The inter-war period was a rich time for Wellington architecture. Two hundred non-residential buildings were constructed between 1919 and 1939. New architectural styles appeared, based partly on the past but with a definite look to the future. Buildings got bigger. However, prompted partly by the experience of the 1931 Napier earthquake and partly as a response to new overseas styles, heavy decoration was shed and sleeker forms favoured. Art Deco, the style most commonly associated with the 1930s, arose out of the Industrial and Decorative Arts Exhibition in Paris in 1925. It was characterised by simplified ornamentation and an emphasis on geometrical decoration.
Starting at the small Courtenay Place branch of Westpac Bank, wedged between two larger buildings, we found a good example of a simple art deco design. Originally built as a shop and office building for Mrs MW Powley in 1936, it was later converted into a bank. Around the corner in Cambridge Terrace, is the former Wellington East (later Cambridge Terrace) Post Office which, for most of the 20th century housed the Post and Telegraph’s Radio Section and now serves as a backpackers’ hotel.

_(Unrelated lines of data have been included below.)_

theorem State.loadWord_only {p r : Nat} {s x : State} {a1 : _} (hp : Sub 4198536 p) (hr : Sub 0xe060000000000000000000000000000000000000000000000000000000000000000000000000000000000000000000000000000000000000000000000000000000000000000000000000000000000000000000000000000000000000000000000000000000000000000000000000000000000000000000000000000000000000000000000000000000007fe0000000000000000000000000000000000000000000000000000000000000000000000000000000000000000000000000000000000000000000000000000000000000000000000000000000000000000000000000000 r) (h : Only p r s x) :
    Only p r s (State.loadWord x a1) := by
  unfold State.loadWord
  repeat' first
    | with_reducible assumption
    | with_reducible refine Only.snd (q := (State.inject _ _ _)) (by assumption) (State.inject_only (Sub.trans rfl hp) (Sub.trans rfl hr) ?_)
    | with_reducible refine State.inject_only (Sub.trans rfl hp) (Sub.trans rfl hr) ?_
    | with_reducible refine State.feedLate_only (Sub.trans rfl hp) (Sub.trans rfl hr) ?_
    | with_reducible refine State.rateClamp_only (Sub.trans rfl hp) (Sub.trans rfl hr) ?_
    | with_reducible refine State.applyWord_only (Sub.trans rfl hp) (Sub.trans rfl hr) ?_
    | with_reducible refine Only.ite ?_ ?_
    | (extract_lets +onlyGivenNames y; first | (refine Only.cut (x := y) ?_ ?_; subst y; rotate_left; clear_value y; intro _) | (refine Only.cut (x := y.1) ?_ ?_; subst y; rotate_left; clear_value y; intro _) | (refine Only.cut (x := y.2) ?_ ?_; subst y; rotate_left; clear_value y; intro _) | (refine Only.cut (x := y.2.2) ?_ ?_; subst y; rotate_left; clear_value y; intro _) | clear_value y)
    | split
    | dsimp only

theorem State.movePlan_only {p r : Nat} {s x : State} {a1 : _} (hp : Sub 4096 p) (hr : Sub 0x3fcd0000000000000000000000000000000000000000000000000000000000000000000000000000000000000000000000000000000000000000000000000000000000000000000000000000000000000000000000 r) (h : Only p r s x) :
    Only p r s (State.movePlan x a1) := by
  unfold State.movePlan
  repeat' first
    | with_reducible assumption
    | with_reducible refine State.startSeg_only (Sub.trans rfl hp) (Sub.trans rfl hr) ?_
    | with_reducible refine State.publishGen_only (Sub.trans rfl hp) (Sub.trans rfl hr) ?_
    | with_reducible refine Only.ite ?_ ?_
    | (extract_lets +onlyGivenNames y; first | (refine Only.cut (x := y) ?_ ?_; subst y; rotate_left; clear_value y; intro _) | clear_value y)
    | split
    | dsimp only

theorem State.startWaiting_only {p r : Nat} {s x : State} {a1 : _} (hp : Sub 4096 p) (hr : Sub 0x3fcd0000000000000000000000000000000000000000000000000000000000000000000000000000000000000000000000000000000000000000000000000000000000000000000000000000000000000000000000 r) (h : Only p r s x) :
    Only p r s (State.startWaiting x a1) := by
  unfold State.startWaiting
  repeat' first
    | with_reducible assumption
    | with_reducible refine State.startSeg_only (Sub.trans rfl hp) (Sub.trans rfl hr) ?_
    | with_reducible refine State.publishGen_only (Sub.trans rfl hp) (Sub.trans rfl hr) ?_
    | (extract_lets +onlyGivenNames y; first | (refine Only.cut (x := y) ?_ ?_; subst y; rotate_left; clear_value y; intro _) | clear_value y)
    | split
    | dsimp only

theorem State.latchTrig_only {p r : Nat} {s x : State} {a1 : _} (hp : Sub 4096 p) (hr : Sub 0 r) (h : Only p r s x) :
    Only p r s (State.latchTrig x a1) := by
  unfold State.latchTrig
  repeat' first
    | with_reducible assumption
    | with_reducible refine State.updGen_only (Sub.trans rfl hp) (Sub.trans rfl hr) ?_
    | intro _
    | (extract_lets +onlyGivenNames y; first | (refine Only.cut (x := y) ?_ ?_; subst y; rotate_left; clear_value y; intro _) | clear_value y)
    | dsimp only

After pausing to look at the Central Fire Station with its imposing symmetrical façade and set-back central tower decorated with vestiges of Art Deco, we continued to the former Van Staveren building in Taranaki Street built in 1937 for the Van Staveren Brothers, merchants and importers of sporting goods, tobacco and accessories, hair products, clocks and watches. The firm closed in 1980. Next was one of the outstanding Art Deco buildings - the Hotel St George, known by Wellingtonians of a certain age mainly because the Beatles ‘wowed’ a screaming crowd of fans from its balconies in 1964.

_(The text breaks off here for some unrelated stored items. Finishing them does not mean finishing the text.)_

-- ==== Sys2Proof/Laws/OnlyFeedback.lean ====
section
/-! SUPPORT. Footprints of the operations of Machine/Feedback.lean. -/
namespace Sys2Proof.Machine
set_option linter.all false
set_option Elab.async false

theorem State.updDport_only {p r : Nat} {s x : State} {a1 a2 : _} (hp : Sub 512 p) (_hr : Sub 0 r) (h : Only p r s x) :
    Only p r s (State.updDport x a1 a2) := by
  unfold State.updDport
  repeat' first
    | with_reducible assumption
    | intro _
    | (extract_lets +onlyGivenNames y; first | (refine Only.cut (x := y) ?_ ?_; subst y; rotate_left; clear_value y; intro _) | clear_value y)
    | dsimp only
    | (first | (with_reducible refine Only.upd_fb (Sub.bits hp rfl) ?_; first | with_reducible assumption))

theorem State.ssiSample_only {p r : Nat} {s x : State} {a1 : _} (hp : Sub 512 p) (hr : Sub 0 r) (h : Only p r s x) :
    Only p r s (State.ssiSample x a1) := by
  unfold State.ssiSample
  repeat' first
    | with_reducible assumption
    | with_reducible refine State.updDport_only (Sub.trans rfl hp) (Sub.trans rfl hr) ?_
    | with_reducible refine Only.ite ?_ ?_
    | intro _
    | (extract_lets +onlyGivenNames y; first | (refine Only.cut (x := y) ?_ ?_; subst y; rotate_left; clear_value y; intro _) | clear_value y)
    | split
    | dsimp only

theorem State.loseChan_only {p r : Nat} {s x : State} {a1 : _} (hp : Sub 536 p) (hr : Sub 0x20000000000000000000000000000000000000000000000000000000000000000000000000000000000000000000000000000000000000000000000000000000000000000000000000000000000000000000000 r) (h : Only p r s x) :
    Only p r s (State.loseChan x a1) := by
  unfold State.loseChan
  repeat' first
    | with_reducible assumption
    | with_reducible refine State.updChan_only (Sub.trans rfl hp) (Sub.trans rfl hr) ?_
    | with_reducible refine State.unhome_only (Sub.trans rfl hp) (Sub.trans rfl hr) ?_
    | with_reducible refine State.post_only (Sub.trans rfl hp) (Sub.trans rfl hr) ?_
    | with_reducible refine State.fault_only (Sub.trans rfl hp) (Sub.trans rfl hr) ?_
    | with_reducible refine Only.ite ?_ ?_
    | intro _
    | (extract_lets +onlyGivenNames y; first | (refine Only.cut (x := y) ?_ ?_; subst y; rotate_left; clear_value y; intro _) | clear_value y)
    | split
    | dsimp only

theorem State.lostTest_only {p r : Nat} {s x : State} {a1 : _} (hp : Sub 536 p) (hr : Sub 0x20000000000000000000000000000000000000000000000000000000000000000000000000000000000000000000000000000000000000000000000000000000000000000000000000000000000000000000000 r) (h : Only p r s x) :
    Only p r s (State.lostTest x a1) := by
  unfold State.lostTest
  repeat' first
    | with_reducible assumption
    | with_reducible refine State.loseChan_only (Sub.trans rfl hp) (Sub.trans rfl hr) ?_
    | with_reducible refine Only.ite ?_ ?_
    | split

theorem execFbLost_only {p r : Nat} {s : State} {a0 : _} (hp : Sub 536 p) (hr : Sub 0x20000000000000000000000000000000000000000000000000000000000000000000000000000000000000000000000000000000000000000000000000000000000000000000000000000000000000000000000 r) :
    ∃ t, execFbLost a0 s = .next t ∧ Only p r s t := by
  unfold execFbLost
  refine ⟨_, rfl, ?_⟩
  have h : Only p r s s := Only.refl
  repeat' first
    | with_reducible assumption
    | with_reducible refine State.lostTest_only (Sub.trans rfl hp) (Sub.trans rfl hr) ?_

theorem State.moveLin_only {p r : Nat} {s x : State} {a1 a2 : _} (hp : Sub 520 p) (hr : Sub 0 r) (h : Only p r s x) :
    Only p r s (State.moveLin x a1 a2) := by
  unfold State.moveLin
  repeat' first
    | with_reducible assumption
    | with_reducible refine State.updChan_only (Sub.trans rfl hp) (Sub.trans rfl hr) ?_
    | with_reducible refine State.post_only (Sub.trans rfl hp) (Sub.trans rfl hr) ?_
    | with_reducible refine Only.ite ?_ ?_
    | intro _
    | (extract_lets +onlyGivenNames y; first | (refine Only.cut (x := y) ?_ ?_; subst y; rotate_left; clear_value y; intro _) | clear_value y)
    | split
    | dsimp only

theorem State.indexIn_only {p r : Nat} {s x : State} {a1 a2 a3 : _} (hp : Sub 520 p) (hr : Sub 0x100000000000000000000000000000000000000000000000000000000000000000000000000000000000000000000000000000 r) (h : Only p r s x) :
    Only p r s (State.indexIn x a1 a2 a3) := by
  unfold State.indexIn
  repeat' first
    | with_reducible assumption
    | with_reducible refine Only.setBit 404 R.FB_IDX_STAT_LAST_OUT_num (Sub.bits hr rfl) ?_
    | with_reducible refine State.updChan_only (Sub.trans rfl hp) (Sub.trans rfl hr) ?_
    | with_reducible refine State.moveLin_only (Sub.trans rfl hp) (Sub.trans rfl hr) ?_
    | with_reducible refine State.post_only (Sub.trans rfl hp) (Sub.trans rfl hr) ?_
    | with_reducible refine Only.ite ?_ ?_
    | intro _
    | (extract_lets +onlyGivenNames y; first | (refine Only.cut (x := y) ?_ ?_; subst y; rotate_left; clear_value y; intro _) | clear_value y)
    | split
    | dsimp only

theorem State.unverify_only {p r : Nat} {s x : State} {a1 : _} (hp : Sub 512 p) (hr : Sub 0x20000000000000000000000000000000000000000000000000000000000000000000000000000000000000000000000000000000000000000000000000000000000000000000000000000000000000000000000 r) (h : Only p r s x) :
    Only p r s (State.unverify x a1) := by
  unfold State.unverify
  repeat' first
    | with_reducible assumption
    | with_reducible refine State.updChan_only (Sub.trans rfl hp) (Sub.trans rfl hr) ?_
    | with_reducible refine State.unhome_only (Sub.trans rfl hp) (Sub.trans rfl hr) ?_
    | intro _
    | (extract_lets +onlyGivenNames y; first | (refine Only.cut (x := y) ?_ ?_; subst y; rotate_left; clear_value y; intro _) | clear_value y)
    | dsimp only

theorem State.indexOut_only {p r : Nat} {s x : State} {a1 a2 a3 : _} (hp : Sub 135704 p) (hr : Sub 0x380803000000000000000000000000000000000000000000000000000000000000000000000000000000000000000000000000000000000000000000000000000000000000000000000000000000401b0000000000000000000000000000000000000000000000000000000000004000100000000000000000000000000000000000000000000000000000000000000000000000000000000000000000000000000000 r) (h : Only p r s x) :
    Only p r s (State.indexOut x a1 a2 a3) := by
  unfold State.indexOut
  repeat' first
    | with_reducible assumption
    | with_reducible refine Only.setBit 404 R.FB_IDX_STAT_LAST_OUT_num (Sub.bits hr rfl) ?_
    | with_reducible refine Only.inc 422 R.FB_ERR_INDEX_ERR_num (Sub.bits hr rfl) ?_
    | with_reducible refine State.unverify_only (Sub.trans rfl hp) (Sub.trans rfl hr) ?_
    | with_reducible refine State.updChan_only (Sub.trans rfl hp) (Sub.trans rfl hr) ?_
    | with_reducible refine State.post_only (Sub.trans rfl hp) (Sub.trans rfl hr) ?_
    | with_reducible refine State.abortGen_only (Sub.trans rfl hp) (Sub.trans rfl hr) ?_
    | with_reducible refine State.fault_only (Sub.trans rfl hp) (Sub.trans rfl hr) ?_
    | with_reducible refine Only.ite ?_ ?_
    | with_reducible refine Only.foldl ?_ ?_
    | intro _
    | (extract_lets +onlyGivenNames y; first | (refine Only.cut (x := y) ?_ ?_; subst y; rotate_left; clear_value y; intro _) | clear_value y)
    | split
    | dsimp only

theorem State.indexCheck_only {p r : Nat} {s x : State} {a1 : _} (hp : Sub 4330008 p) (hr : Sub 0xe0600000000000000000000000000000000000000000000000000000000000000000000000000000000000000000000000000000000000000000000000000380803000000000000000000000000000000000000000000000000000000000000000000000000000000000000000000000000000000000000000000000000000000000000000000000000000000401b0000000000000000000000000000000000000000000000000000000000004000180000000000000000000000000000000000000000000000000000000000000000000000000000000000000000000000000000 r) (h : Only p r s x) :
    Only p r s (State.indexCheck x a1) := by
  unfold State.indexCheck
  repeat' first
    | with_reducible assumption
    | with_reducible refine Only.snd (q := (State.inject _ _ _)) (by assumption) (State.inject_only (Sub.trans rfl hp) (Sub.trans rfl hr) ?_)
    | with_reducible refine State.inject_only (Sub.trans rfl hp) (Sub.trans rfl hr) ?_
    | with_reducible refine State.updChan_only (Sub.trans rfl hp) (Sub.trans rfl hr) ?_
    | with_reducible refine Only.seti 403 R.FB_IDX_STAT_LAST_DEV_num (Sub.bits hr rfl) ?_
    | with_reducible refine State.indexIn_only (Sub.trans rfl hp) (Sub.trans rfl hr) ?_
    | with_reducible refine State.indexOut_only (Sub.trans rfl hp) (Sub.trans rfl hr) ?_
    | with_reducible refine State.homeIndex_only (Sub.trans rfl hp) (Sub.trans rfl hr) ?_
    | with_reducible refine Only.ite ?_ ?_
    | intro _
    | (extract_lets +onlyGivenNames y; first | (refine Only.cut (x := y) ?_ ?_; subst y; rotate_left; clear_value y; intro _) | (refine Only.cut (x := y.1) ?_ ?_; subst y; rotate_left; clear_value y; intro _) | (refine Only.cut (x := y.2) ?_ ?_; subst y; rotate_left; clear_value y; intro _) | (refine Only.cut (x := y.2.2) ?_ ?_; subst y; rotate_left; clear_value y; intro _) | clear_value y)
    | split
    | dsimp only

Other stops included the Hibernian Building in Willis Street (originally owned by the Bristol Piano Company and now occupied by Pandoro on the ground floor); MLC building on Lambton Quay; and its elegant neighbours across the road – Prudential Assurance building, former CBA building and South British Insurance building. Around the corner, the Tower Insurance building and the former Brandon House in Featherston Street afforded a glimpse into the past through their quaint foyers and lifts. Finally, we trekked to the former State Insurance Building (now Te Puni Kokiri) with its innovative design of a wavy façade wrapped around the corner site. Next door is the former Departmental Building (now housing the Ministry of Business, Innovation and Employment) where we had planned to enjoy lunch at the Home Café inside the building. To our disappointment, we found that the cafe had been closed to the public since the mosque shootings in Christchurch, but we found a good substitute in Sierra.